Problem: Flaky integration and selenium tests harm developer productivity. While we don't, as far as I know, have a consistent strategy for how to deal with them, a good starting point would be to automatically identify these tests and track the frequency of their occurrence.
One idea would be to query the Gerrit API to look for occurrences of the word "recheck". Recheck isn't a 100% indicator of a flaky test since it can also be used for 1) checking a patch if the submitter isn't in the CI whitelist, 2) checking a patch if the Depends-On state changed. But we could start by having a bot look at "recheck" comments for patches which don't have "Depends-On" and the author is in the CI whitelist; for those patches the bot could create a phab task (if one doesn't exist) and tag it with the not-yet-created #flaky-test tag.
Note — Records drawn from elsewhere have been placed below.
/-- RESET_EPISODE_END (R86, R97): the lagoon keeps the episode, and start-up begins. -/
def execResetEpisodeEnd (s : State) : Out :=
  .next <|
    if !s.rs.episode || !s.rs.asserted.isEmpty then s
    else
      let rec_ : EpisodeRec := { reach := s.rs.reach, causes := s.rs.epCauses, start := s.rs.epStart.toNat, ready := 0 }
      let hold := s.rs.thermalHold || bit s.rs.epCauses 4
      let s := onRs (fun r => { r with thermalHold := hold }) s
      let phase := startPhase s
      let s := onRs (fun r =>
        { r with
          episode := false, lastReach := r.reach, episodes := (rec_ :: r.episodes).take 16, epCount := r.epCount + 1, epCauses := 0
          starting := true, phase := phase, phaseSince := s.now, inP2 := false }) s
      let s := onPw (fun p => { p with p1Switch := 0, p1Since := s.now }) s
      if phase = 2 then beginP2 s else s

/-! ### Supply (R58, R59, R493) -/

/-- v_start, within its limits. -/
def vStart : Nat := min 108 (max 104 Config.vStart)

/-- The least time for which MAIN is held up from the warning (R59: t_holdup, 2.5 ms). -/
def holdUp : Nat := 2500000

/-- The commit of the warning still runs, or is owed. -/
def commitOwed (s : State) : Bool := s.pw.warned && s.pw.lastCommit && isUp s 3 && !s.fl.readOnly

/-- HOLM loses its supply, and with it its state and the latch of the terminations (R54, R58). -/
def holmOff (s : State) : State := onWir (fun w => { w with term := [false, false] }) (onIsl 0 (fun i => { i with phase := .off }) s)

/-- VIN_BO (R59): MAIN is switched off once the warning's commit is complete, or when the energy that holds MAIN up is spent. Without
VBAT, HOLM loses its state with VIN (R58). -/
def execVinBo (s : State) : Out :=
  .next <|
    if s.pw.vinOk && (s.pw.warned || s.rs.episode || s.rs.starting || s.pw.st == .hold) then
      let s := if commitOwed s then passTo (s.pw.warnAt + holdUp) s else s
      let s := assertSource .vinBo (onPw (fun p => { p with vinOk := false }) s)
      if s.pw.vbat then s else holmOff s
    else s

/-- VIN_ON (R78): the brown-out is released, and the return of VIN is asserted in the same episode. -/
def execVinOn (vin : Nat) (s : State) : Out :=
  .next <|
    if s.pw.vinOk || vin < vStart || !isUp s 0 then s
    else assertSource .vinOn (releaseSource .vinBo (onPw (fun p => { p with vin := vin, vinOk := true }) s))

/-- VBAT_LOST (R58, R493): with VIN absent HOLM loses its state. -/
def execVbatLost (s : State) : Out :=
  .next <|
    if s.pw.vinOk then onPw (fun p => { p with vbat := false }) s
    else holmOff (onPw (fun p => { p with vbat := false }) s)

/-- HOLM_POWER_ON (R78): supply returns to HOLM, from VIN where it is present, else from VBAT. -/
def execHolmPowerOn (vin : Nat) (s : State) : Out :=
  .next <|
    if isUp s 0 then s
    else
      let s := onPw (fun p => { p with vin := vin, vinOk := decide (vStart ≤ vin), vbat := p.vbat || vin == 0 }) s
      let s := onRs (fun r => { r with asserted := [] }) (onIsl 0 (fun i => { i with phase := .running, since := s.now }) s)
      assertSource .holmPower s

/-! ### Watchdogs, RESET_N, wake -/

/-- HOLM_WDT_EXPIRE (R78). -/
def execHolmWdtExpire (s : State) : Out := .next (if isUp s 0 then assertSource .holmWdt s else s)

/-- SYS_WDT_EXPIRE (R78): CAPE, released since the start, has not serviced it, be it stopped, held or failed. -/
def execSysWdtExpire (s : State) : Out := .next (if mainOn s && 2 ≤ s.rs.phase && !s.rs.episode then assertSource .sysWdt s else s)

/-- ISL_WDT_EXPIRE (R78, R87). -/
def execIslWdtExpire (island : Nat) (s : State) : Out := .next (startIslandReset island 1 s)

/-- The module is in HOLD with MAIN off. -/
def inHold (s : State) : Bool := s.pw.st == .hold && !mainOn s && !s.rs.episode

/-- RESET_N_ASSERT (R86). In HOLD it is also the wake source (R60, R78). -/
def execResetNAssert (s : State) : Out :=
  .next <|
    if !isUp s 0 then s
    else if inHold s then assertSource .holdWake (assertSource .resetN s)
    else assertSource .resetN s

/-- RESET_N_RELEASE (R86). -/
def execResetNRelease (s : State) : Out := .next (releaseSource .resetN s)

/-- HOLD_WAKE_ALARM (R60). -/
def execHoldWakeAlarm (s : State) : Out :=
  .next (match s.pw.holdWake with
    | some t => if inHold s then assertSource .holdWake (passTo t s) else s
    | none => s)

/-- MAIN goes off at the end of HOLD's entry (R60, R62): nothing but HOLM is powered. -/
def enterHold (s : State) : State :=
  let wake := s.pw.holdWake
  let out := s.lg.outStart
  onLg (fun l => { l with outStart := out }) (onPw (fun p => { p with st := .hold, holdWake := wake }) (warmClear s))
The bot could also keep track of the frequency/volume of rechecks so we could see if our integration / selenium tests are getting less or more flaky over time.
recheck comment in the Gerrit Database until June 2018.
SELECT YEAR(written_on) as 'year', MONTH(written_on) as 'month', count(*) as 'rechecks' FROM change_messages WHERE message LIKE '%\nrecheck%' GROUP BY YEAR(written_on), MONTH(written_on);
| year | month | rechecks |
|---|---|---|
| 2012 | 11 | 15 |
| 2012 | 12 | 115 |
| 2013 | 1 | 73 |
| 2013 | 2 | 42 |
| 2013 | 3 | 53 |
| 2013 | 4 | 158 |
| 2013 | 5 | 41 |
| 2013 | 6 | 64 |
| 2013 | 7 | 12 |
| 2013 | 8 | 12 |
| 2013 | 9 | 31 |
| 2013 | 10 | 28 |
| 2013 | 11 | 19 |
| 2013 | 12 | 30 |
| 2014 | 1 | 40 |
| 2014 | 2 | 46 |
| 2014 | 3 | 25 |
| 2014 | 4 | 82 |
| 2014 | 5 | 141 |
| 2014 | 6 | 147 |
| 2014 | 7 | 151 |
| 2014 | 8 | 174 |
| 2014 | 9 | 144 |
| 2014 | 10 | 202 |
| 2014 | 11 | 190 |
| 2014 | 12 | 215 |
| 2015 | 1 | 338 |
| 2015 | 2 | 399 |
| 2015 | 3 | 442 |
| 2015 | 4 | 354 |
| 2015 | 5 | 238 |
| 2015 | 6 | 340 |
| 2015 | 7 | 277 |
| 2015 | 8 | 258 |
| 2015 | 9 | 526 |
| 2015 | 10 | 425 |
| 2015 | 11 | 336 |
| 2015 | 12 | 509 |
| 2016 | 1 | 444 |
| 2016 | 2 | 1058 |
| 2016 | 3 | 643 |
| 2016 | 4 | 328 |
| 2016 | 5 | 419 |
| 2016 | 6 | 360 |
| 2016 | 7 | 402 |
| 2016 | 8 | 426 |
| 2016 | 9 | 384 |
| 2016 | 10 | 228 |
| 2016 | 11 | 400 |
| 2016 | 12 | 312 |
| 2017 | 1 | 329 |
| 2017 | 2 | 314 |
| 2017 | 3 | 319 |
| 2017 | 4 | 259 |
| 2017 | 5 | 273 |
| 2017 | 6 | 289 |
| 2017 | 7 | 297 |
| 2017 | 8 | 306 |
| 2017 | 9 | 279 |
| 2017 | 10 | 315 |
| 2017 | 11 | 297 |
| 2017 | 12 | 407 |
| 2018 | 1 | 680 |
| 2018 | 2 | 600 |
| 2018 | 3 | 562 |
| 2018 | 4 | 429 |
| 2018 | 5 | 410 |
| 2018 | 6 | 101 |
In T225193#5242462 @hashar wrote:
OpenStack had a similar need and they wrote a reporter which collect and analyze tests and create a nice report.
https://www.elastic.co/blog/openstack-elastic-recheck-powered-elk-stack
https://docs.openstack.org/infra/elastic-recheck/readme.html#idea
The rough flow from 2014 (by Sean Dague)
So what they do is that all the INFO logs and test results are send to an ElasticSearch cluster and then analyzed by an adhoc tool. We also have a very old task about collecting logs/tests into ElasticSearch T78705 , Releng talked about it recently but I am not sure we made any progress on that front (others might know better).
I am not suggesting to adopt exactly that elasticresearch thing, but we should at least get inspiration from it?